39 F.R.D. 1 | D. Colo. | 1966
In this action which seeks refund of taxes paid, the United States has served notice to take the deposition of one George C. Haas, an expert witness who has been named by the plaintiff.
The plaintiff has objected to the taking of the deposition and has requested that the Court enter an appropriate protective
Involved herein is the question of appropi-iate valuation of certain corporate assets under the provisions of the Internal Revenue Code.
The Government maintains that it must take this deposition so as to prepare itself to cross-examine the expert at the trial. They wish to question him as to his method of valuation, his basic assumptions, and his analysis as well as the weight which he gives to facts in the case. Plaintiff’s position is that the witness has been employed by counsel and not by the plaintiff and from this argues that his testimony has an aspect of privilege. Plaintiff also argues that the deposition, involving as it does travel and time on the part of plaintiff’s counsel and time on the part of the witness, imposes an undue hardship. It is noteworthy that the deposition of Mr. Green, expert witness for the Government, has heretofore been taken by plaintiff without objection.
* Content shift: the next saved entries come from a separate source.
-- ==== Sys2Proof/Machine/Write.lean ====
section
/-! DEFINITION. What a write of a register does (R8 to R11, R445): the effect each chapter gives a register's bits, the pairs, the MSI-X table, and the
write of a register at a BAR0 offset. -/

namespace Sys2Proof.Machine

open Sys2Proof

/-- A write that takes effect at one register: its row, offset, the offset accessed, the value and the first index. -/
structure RegWrite where
  row : RegRow
  off : Nat
  at_ : Nat
  v : Nat
  i : Nat
deriving DecidableEq, Repr

/-- Whether a write is of a register of an array. -/
def RegWrite.is (w : RegWrite) (r : Reg) : Bool := w.row.base == r.off

/-- The stored effect of a write. -/
def State.stored (s : State) (w : RegWrite) : State := s.storeBits w.row w.off w.at_ w.v

/-! Management and host (R378, R382, R390 to R392, R462, R466) -/

/-- PWR registers. -/
def State.pwrWrite (s : State) (w : RegWrite) : State :=
  if w.is PWR_RESET then s.pwrReset w.v
  else if w.is PWR_CLK_CTRL then s.clkCtrl w.at_ w.v
  else if w.is PWR_FTIME_CTRL then s.ftimeCtrl w.at_ w.v
  else if w.is PWR_RECOVERY_LEN then
    let s := s.stored w
    if bit w.v 31 then s.recoveryGo else s
  else s.stored w

/-- SQ_TAIL is written (R451): a tail outside the ring is discarded. -/
def State.sqTailWrite (s : State) (w : RegWrite) : State := if w.v % 65536 ≥ s.ringSize w.i then s.discarded w.at_ else s.stored w

/-- HIF registers. -/
def State.hifWrite (s : State) (w : RegWrite) : State :=
  if w.is HIF_NBR_TX_CTRL then
    let s := s.stored w
    if bit w.v 10 then s.nbrSend else s
  else if w.is HIF_NBR_RX_POP then (if bit w.v 0 then s.nbrPop else s)
  else if w.is HIF_MBOX_CMD then s.mboxCmd w.at_ (w.v % 16)
  else if w.is (HIF_SQ_CFG 0) then (s.stored w).ringCfg w.i
  else if w.is (HIF_SQ_TAIL 0) then s.sqTailWrite w
  else s.stored w

/-- SEC registers (R466): LOCK is only set; the signer table is closed once it is set. -/
def State.secWrite (s : State) (w : RegWrite) : State :=
  if w.is SEC_CTRL then (if bit w.v 0 then s.set SEC_CTRL_LOCK 1 else s)
  else if (w.is SEC_SIGNER_VALID || w.is (SEC_SIGNER 0 0)) && s.flag SEC_CTRL_LOCK then s.discarded w.at_
  else s.stored w

/-! Pattern, faults, observation -/

/-- PAT registers (R29, R37, R41, R42). -/
def State.patWrite (s : State) (w : RegWrite) : State :=
  if w.is PAT_CTRL then s.patCtrl w.at_ w.v
  else if w.is PAT_SEAM_CTRL then s.seamCtrl w.at_ w.v
  else s.stored w

/-- FLT_FENCE_CMD is written with GO (R406). -/
def State.fenceCmd (s : State) (at_ v : Nat) : State :=
  let kind := v % 8
  let i := bits v 8 8
  if unitCount kind = 0 then s
  else if i ≥ unitCount kind then s.discarded at_
  else { s with fault := { s.fault with queue := s.fault.queue ++ [{ src := 0x3E, inst := i, detail := kind, fence := some kind }] } }

/-- FLT registers (R406, R410, R415). -/
def State.fltWrite (s : State) (w : RegWrite) : State :=
  let t := s.stored w
  if w.is FLT_CTRL then (if bit w.v 0 then t.report 0x35 0 0 else t)
  else if w.is FLT_STATUS then
    if bit w.v 6 then { t with fault := { t.fault with overrunBase := t.getR FLT_LOG_PROD } } else t
  else if w.is FLT_FENCE_CMD then (if bit w.v 31 then t.fenceCmd w.at_ w.v else t)
  else t

/-- OBS registers (R424 to R426). -/
def State.obsWrite (s : State) (w : RegWrite) : State :=
  if w.is OBS_CTRL then s.obsCtrl w.v
  else if w.is OBS_TRACE_CTRL then s.traceCtrl w.at_ w.v
  else s.stored w

/-! Cores and memory -/

/-- CORE registers (R72, R73, R139): INVALID cleared clears the address of its first event. -/
def State.coreWrite (s : State) (w : RegWrite) : State :=
  if w.is (CORE_CTRL 0) then s.coreCtrl w.i w.at_ w.v
  else if w.is (CORE_EXC 0) then
    let s := s.stored w
    if bit w.v 0 then s.setR (CORE_EXC_ADDR w.i) 0 else s
  else s.stored w

/-- MEM_CTRL is written (R145, R408). -/
def State.memCtrl (s : State) (en : Bool) : State :=
  if en then
    if s.flag MEM_CTRL_EN then s
    else if s.mem.shutting then s.set MEM_CTRL_ENABLE_PENDING 1
    else s.memEnable
  else
    let was := s.flag MEM_CTRL_EN
    let s := (s.set MEM_CTRL_EN 0).set MEM_CTRL_ENABLE_PENDING 0
    if was then { s with mem := { s.mem with shutting := true } } else s

/-- MEM_TRAIN_CTRL is written with START (R144), its other bits stored; each controller takes the rate it trains at. -/
def State.trainStart (s : State) (at_ : Nat) : State :=
  let cs := onesBelow 24 (s.get MEM_TRAIN_CTRL_MASK)
  let skips (c : Nat) : Bool := [1, 4, 5].contains (s.get (MEM_CH_STATUS_STATE c))
  let rate := min 2 (s.get MEM_TRAIN_CTRL_RATE)
  let begin_ (s : State) (c : Nat) : State :=
    (s.set (MEM_CH_STATUS_STATE c) 1).modMem fun m => { m with rates := Tbl.write m.rates 0 c rate }
  let s := ((cs.filter fun c => !skips c).foldl begin_ s).showTraining
  if cs.any skips then s.discarded at_ else s

/-- MEM_SHD_CFG is written (R357): an entry that breaks a rule is not validated. -/
def State.shdCfg (s : State) (w : RegWrite) : State :=
  let t := s.stored w
  if bit w.v 0 && s.rwpOpen w.off && t.shdBad w.i then s.discarded w.at_ else t

/-- MEM_SHD_STATE is written with ROLLBACK (R360). -/
def State.rollback (s : State) (e at_ : Nat) : State :=
  if s.groupHeld (s.get (MEM_SHD_CFG_GROUP e)) || s.flag (MEM_SHD_STATE_ROLLED e) then s.discarded at_ else s.rollbackEntry e

/-- The address of a place in the controllers: controller and controller address, for u hashed units (R142). -/
def addrOf (u c ca : Nat) : Nat :=
  let hb := u * 2 ^ 28
  if ca < hb then
    let q := ca / 256
    let h := (q % 32) ^^^ (q / 2 ^ 5 % 32) ^^^ (q / 2 ^ 10 % 32) ^^^ (q / 2 ^ 15 % 32) ^^^ (q / 2 ^ 20 % 32)
    (q * 24 + (c + 48 - h) % 24) * 256 + ca % 256
  else 24 * hb + c * (6 * 2 ^ 30 - hb) + (ca - hb)

/-- MEM_SPLIT has been changed from u hashed units: the contents stay where they are in the controllers, so each known byte is found at the address
that the new map gives its place (R142). The undefined bytes are new draws. -/
def State.remap (s : State) (u : Nat) : State :=
  let v := s.hashedUnits
  if u = v then s
  else
    let move (a : Nat) : Nat := let p := mapAddr u a; addrOf v p.1 p.2
    { s with gddr := s.gddr.foldl (fun m c => if move c.1 < gddrSize then Tbl.insert m (move c.1) c.2 else m) []
             gddrGen := s.gddrGen + 1 }

/-- MEM registers. -/
def State.memWrite (s : State) (w : RegWrite) : State :=
  if w.is MEM_CTRL then s.memCtrl (bit w.v 0)
  else if w.is MEM_SPLIT then (s.stored w).remap s.hashedUnits
  else if w.is MEM_TRAIN_CTRL then
    if !bit w.v 31 then s.stored w
    else if s.flag MEM_CTRL_EN || s.flag MEM_CTRL_ENABLE_PENDING then s.discarded w.at_
    else (s.stored w).trainStart w.at_
  else if w.is (MEM_SHD_CFG 0) then s.shdCfg w
  else if w.is (MEM_SHD_STATE 0) then (if bit w.v 6 then s.rollback w.i w.at_ else s)
  else if w.is (MEM_XLATE_CTRL 0) then
    let t := s.stored w
    if bit w.v 0 then t
    else { t.set (MEM_XLATE_CTRL_ACTIVE w.i) 0 with mem := { t.mem with xlateAt := Tbl.drop t.mem.xlateAt w.i } }
  else s.stored w

/-! Links and routing -/

/-- LNK_CTRL is written (R173, R195 to R199, R273, R407): an enable of a fenced port or before the switch core's, and LP2 on a port that must not enter
it, discard the write. -/
def State.lnkCtrl (s : State) (w : RegWrite) : State :=
  let p := w.i
  let en := bit w.v 0
  let lp := min 2 (bits w.v 2 2)
  if (en && (s.portFenced p || !s.flag SWC_CTRL_EN)) || (lp == 2 && s.noLp2 p) then s.discarded w.at_
  else
    let was := s.flag (LNK_CTRL_EN p)
    let t := s.stored w
    if s.fatal then t
    else
      let t := if en && !was then t.lnkEnable p else if !en && was then t.lnkDisable p else t
      if bit w.v 8 && (t.lst p == lkActive || t.lst p == lkFailed) then t.lnkRetrain p else if en then t.lpWritten p lp else t

/-- LNK registers. -/
def State.lnkWrite (s : State) (w : RegWrite) : State :=
  if w.is (LNK_CTRL 0) then s.lnkCtrl w
  else if w.is (LNK_PING_CTRL 0) then
    let t := s.stored w
    if bit w.v 0 && !s.fatal then t.pingStart w.i else t
  else s.stored w

/-- RTE_PORT_UP is written (R220): with UP_AUTO = 0 the ones set the bits of ports in service, the others are discarded. -/
def State.portUpWrite (s : State) (w : RegWrite) : State :=
  if s.flag RTE_CFG_UP_AUTO then s
  else
    let ones := onesBelow 24 w.v
    let t := (ones.filter s.portUp).foldl (fun s p => s.setR RTE_PORT_UP (putBits (s.getR RTE_PORT_UP) p 1 1)) s
    if ones.all s.portUp then t else t.discarded w.at_

/-- RTE_CFG is written: with UP_AUTO = 1 every port whose hold time has passed is taken into service (R220). -/
def State.rteCfg (s : State) (w : RegWrite) : State :=
  let t := s.stored w
  if t.fatal || !t.flag RTE_CFG_UP_AUTO then t
  else ((List.range 24).filter fun p => ((t.port p).upAt.map fun a => decide (a + t.upHold ≤ t.now)).getD false).foldl State.portHeld t

/-- RTE registers. -/
def State.rteWrite (s : State) (w : RegWrite) : State :=
  if w.is RTE_PORT_UP then s.portUpWrite w
  else if w.is RTE_CFG then s.rteCfg w
  else if w.is RTE_PORT_MASK then
    let new := (onesBelow 24 w.v).filter fun p => !bit (s.getR RTE_PORT_MASK) p
    if s.fatal then s.stored w else new.foldl State.portMasked (s.stored w)
  else s.stored w

/-! Switch, scheduler, collectives, determinism -/

/-- SWC_CTRL is written (R273). -/
def State.swcCtrl (s : State) (w : RegWrite) : State :=
  if bit w.v 0 then s.stored w
  else if s.anyEnabled then s.discarded w.at_
  else if s.flag SWC_CTRL_EN then s.swcDisable
  else s

/-- BPM registers (R271). -/
def State.bpmWrite (s : State) (w : RegWrite) : State :=
  let t := s.stored w
  if w.is BPM_CTRL && bit w.v 0 && !s.fatal then t.askAudit else t

/-- SCH registers: CLEAR acts at the end of this FCLK (R292). -/
def State.schWrite (s : State) (w : RegWrite) : State :=
  let t := s.stored w
  if w.is SCH_CTRL && bit w.v 1 then t.sw fun x => { x with clearDue := true } else t

/-- SWC_MARK is written: the new limits act on every queue (R262). -/
def State.swcMark (s : State) (w : RegWrite) : State :=
  let t := s.stored w
  if t.fatal then t else (List.range 1120).foldl State.markQueue t

/-- COL_DOM_CTRL is written (R319). -/
def State.domCtrl (s : State) (w : RegWrite) : State :=
  let d := w.i
  let s := if bit w.v 3 then s.set (COL_DOM_CTRL_ORDER_FAULT d) 0 else s
  if s.fatal then s
  else if bit w.v 0 then (if s.flag (COL_DOM_CTRL_EN d) then s else s.domainEn d)
  else if s.flag (COL_DOM_CTRL_EN d) then s.domainOff d
  else s.set (COL_DOM_CTRL_ENABLE_PENDING d) 0

/-- COL registers (R319, R324). -/
def State.colWrite (s : State) (w : RegWrite) : State :=
  if w.is COL_CTRL then
    if s.fatal then s.stored w
    else if bit w.v 0 then (if s.flag COL_CTRL_EN then s else s.colOn)
    else if s.flag COL_CTRL_EN then s.colOff
    else s.set COL_CTRL_ENABLE_PENDING 0
  else if w.is COL_BACKUP_GO then (if bit w.v 31 && !s.fatal then s.backupGo (w.v % 2 ^ 21) else s)
  else if w.is (COL_DOM_CTRL 0) then s.domCtrl w
  else s.stored w

/-- DET_START_CTRL is written (R353): the flags written 1 clear first. -/
def State.startCtrl (s : State) (w : RegWrite) : State :=
  let s := if bit w.v 1 then s.set DET_START_CTRL_RELEASED 0 else s
  let s := if bit w.v 2 then s.set DET_START_CTRL_LATE 0 else s
  if s.fatal then s
  else if bit w.v 0 then (if s.flag DET_START_CTRL_ARM then s else s.armStart)
  else if s.flag DET_START_CTRL_ARM then (if s.get64 DET_START_TIME_T ≤ s.ft then s else s.cancelStart)
  else s

/-- DET registers. -/
def State.detWrite (s : State) (w : RegWrite) : State := if w.is DET_START_CTRL then s.startCtrl w else s.stored w

/-! A register, a pair, the MSI-X table -/

/-- The effect of a write of a register that is no half of a pair, by its block (R444). -/
def State.writeReg (s : State) (w : RegWrite) : State :=
  let b := w.off / 0x10000
  if b = 0x00 then s.pwrWrite w
  else if b = 0x01 then s.hifWrite w
  else if b = 0x02 then s.secWrite w
  else if b = 0x03 then s.patWrite w
  else if b = 0x04 then s.fltWrite w
  else if b = 0x10 then s.coreWrite w
  else if b = 0x14 then s.detWrite w
  else if b = 0x18 then s.memWrite w
  else if b = 0x20 then (if w.is SWC_CTRL then (if s.fatal then s.stored w else s.swcCtrl w) else if w.is SWC_MARK then s.swcMark w else s.stored w)
  else if b = 0x21 then s.bpmWrite w
  else if b = 0x22 then s.schWrite w
  else if b = 0x23 then s.rteWrite w
  else if b = 0x24 then s.colWrite w
  else if b = 0x28 then s.lnkWrite w
  else if b ≥ 0x30 then s.obsWrite w
  else s.stored w

/-- Whether a pair is closed by an arm (R37, R353, R424). -/
def State.pairArmed (s : State) (low : Nat) : Bool :=
  (low == PAT_SEAM_TIME.off && s.flag PAT_STATUS_ARMED) || (low == DET_START_TIME.off && s.flag DET_START_CTRL_ARM) ||
    (low == OBS_SNAP_TIME.off && s.flag OBS_CTRL_SNAP_ARM)

/-- A write of a pair takes effect: the offset of its lower half, the offset accessed, what it stores. -/
def State.pairEffect (s : State) (low at_ : Nat) (store : State → State) : State :=
  match s.turnedAway low true with
  | some k => s.aerr 0 at_ true k
  | none => if s.pairArmed low then s.discarded at_ else store s

/-- A write of a whole pair takes effect. -/
def State.writePair (s : State) (low at_ v : Nat) : State := s.pairEffect low at_ fun s => s.storePair low at_ v

/-- A write of the upper half alone takes effect. -/
def State.writeHigh (s : State) (row : RegRow) (off v : Nat) : State := s.pairEffect (off - 4) off fun s => s.storeBits row off off v

/-- A write of a word of the MSI-X table (R459): a vector that is unmasked while pending sends its message. -/
def State.msixWrite (s : State) (word v : Nat) : State :=
  let vec := word / 4
  let i := word % 4
  let x := if i = 3 then v % 2 else if i = 0 then v / 4 * 4 else v
  let s := s.modHost fun h => { h with msix := Tbl.write h.msix (if i = 3 then 1 else 0) word x }
  if i = 3 ∧ x = 0 ∧ bit s.host.msixPending vec then
    (s.modHost fun h => { h with msixPending := putBits h.msixPending vec 1 0 }).sendMsix vec
  else s

/-- A 4-byte write at an aligned offset by a requester. -/
def State.write4 (s : State) (req off v : Nat) : State :=
  if s.inReset && !(s.boot.jtagWait && !s.boot.resetting && off == PWR_RESET.off) then s
  else if inMsix off then s.msixWrite ((off - 0x12000) / 4) v
  else match regAt off with
    | none => match s.turnedAway off true with
      | some k => s.aerr 0 off true k
      | none => s
    | some (row, ix) => match row.half with
      | .low => s.holdLow req off v
      | .high => match s.heldLow req (off - 4) with
        | some l => (s.dropHeld req (off - 4)).writePair (off - 4) off (l + 2 ^ 32 * v)
        | none => s.writeHigh row off v
      | .single => match s.turnedAway off true with
        | some k => s.aerr 0 off true k
        | none => s.writeReg { row := row, off := off, at_ := off, v := v, i := ix.headD 0 }

/-- Whether an offset is the lower half of a pair. -/
def isLow (off : Nat) : Bool := (regAt off).any fun x => x.1.half == .low

/-- A BAR0 write of a size in bytes by a requester (R445). -/
def State.busWrite (s : State) (req off size v : Nat) : State :=
  if off ≥ 0x2000000 then s
  else if size = 4 ∧ off % 4 = 0 then s.write4 req off (v % 2 ^ 32)
  else if size = 8 ∧ off % 8 = 0 then
    if isLow off then (if s.inReset then s else (s.dropHeld req off).writePair off off (v % 2 ^ 64))
    else (s.write4 req off (v % 2 ^ 32)).write4 req (off + 4) (v / 2 ^ 32 % 2 ^ 32)
  else if s.inReset then s
  else s.aerr 0 off true 9

end Sys2Proof.Machine
end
The question presented is more difficult than appeared at first and, indeed, the majority of the cases which have considered the subject have denied access, at least to the conclusions of an adverse expert witness. Hoagland v. Tennessee Valley Authority, E.D.Tenn. 1963, 34 F.R.D. 458; Stovall v. Gulf and South American Steamship Company, S. D.Tex.1961, 30 F.R.D. 152. In Maginnis v. Westinghouse Electric Corp., E.D.La. 1962, 207 F.Supp. 739, the Court determined that the conclusions of the expert witness could not be discovered by interrogatories but that the relevant facts upon which the conclusions were based were subject to discovery. Both counsel rely on the article of Freidenthal, “Discovery and Use of an Adverse Party’s Expert Information,” 14 Stanford Law Review 455, and on the comments of Professor Moore, 4 Moore’s Federal Practice, ¶ 26.24. Both of these authorities recognize that each case must be examined on its own merits and must be determined in accordance with considerations of fairness. The interests of the deposing party in gaining information for trial is weighed against the hardship which the other party will suffer in terms of expense and prejudice to his case. It would, though, appear that the underlying factor which causes the courts to treat expert testimony somewhat differently from testimony of other witnesses is that the party has an investment in the witness. Somehow it is believed that he has bought and paid for the witness and that the other party should not share in his property. We cannot accept this “oath helper” approach to discovery. It is inconsistent with our basic assumption that the trial is a search for truth and not a tactical contest which goes to either the richest or to the most resourceful litigant. We do recognize that financial hardship could result in this instance as it can in any situation in which the deposition of an adverse witness is sought in some distant place and so, while we are of the opinion that the Government should be allowed to take the deposition in question and that the objection of the plaintiff should be overruled, we take notice of the fact that the matter will prove expensive and we reserve the question of assessment of costs until a later stage in the proceedings. At the present time both lawyers will pay their own expenses and claim for reimbursement can be made by the plaintiff at the conclusion of the trial. It is, therefore,
Ordered that defendant be allowed to take the deposition of George C. Haas in accordance with the purposes which are set forth in the defendant’s affidavit. Allocation of costs incurred by plaintiff in connection with this will be made at the conclusion of the trial.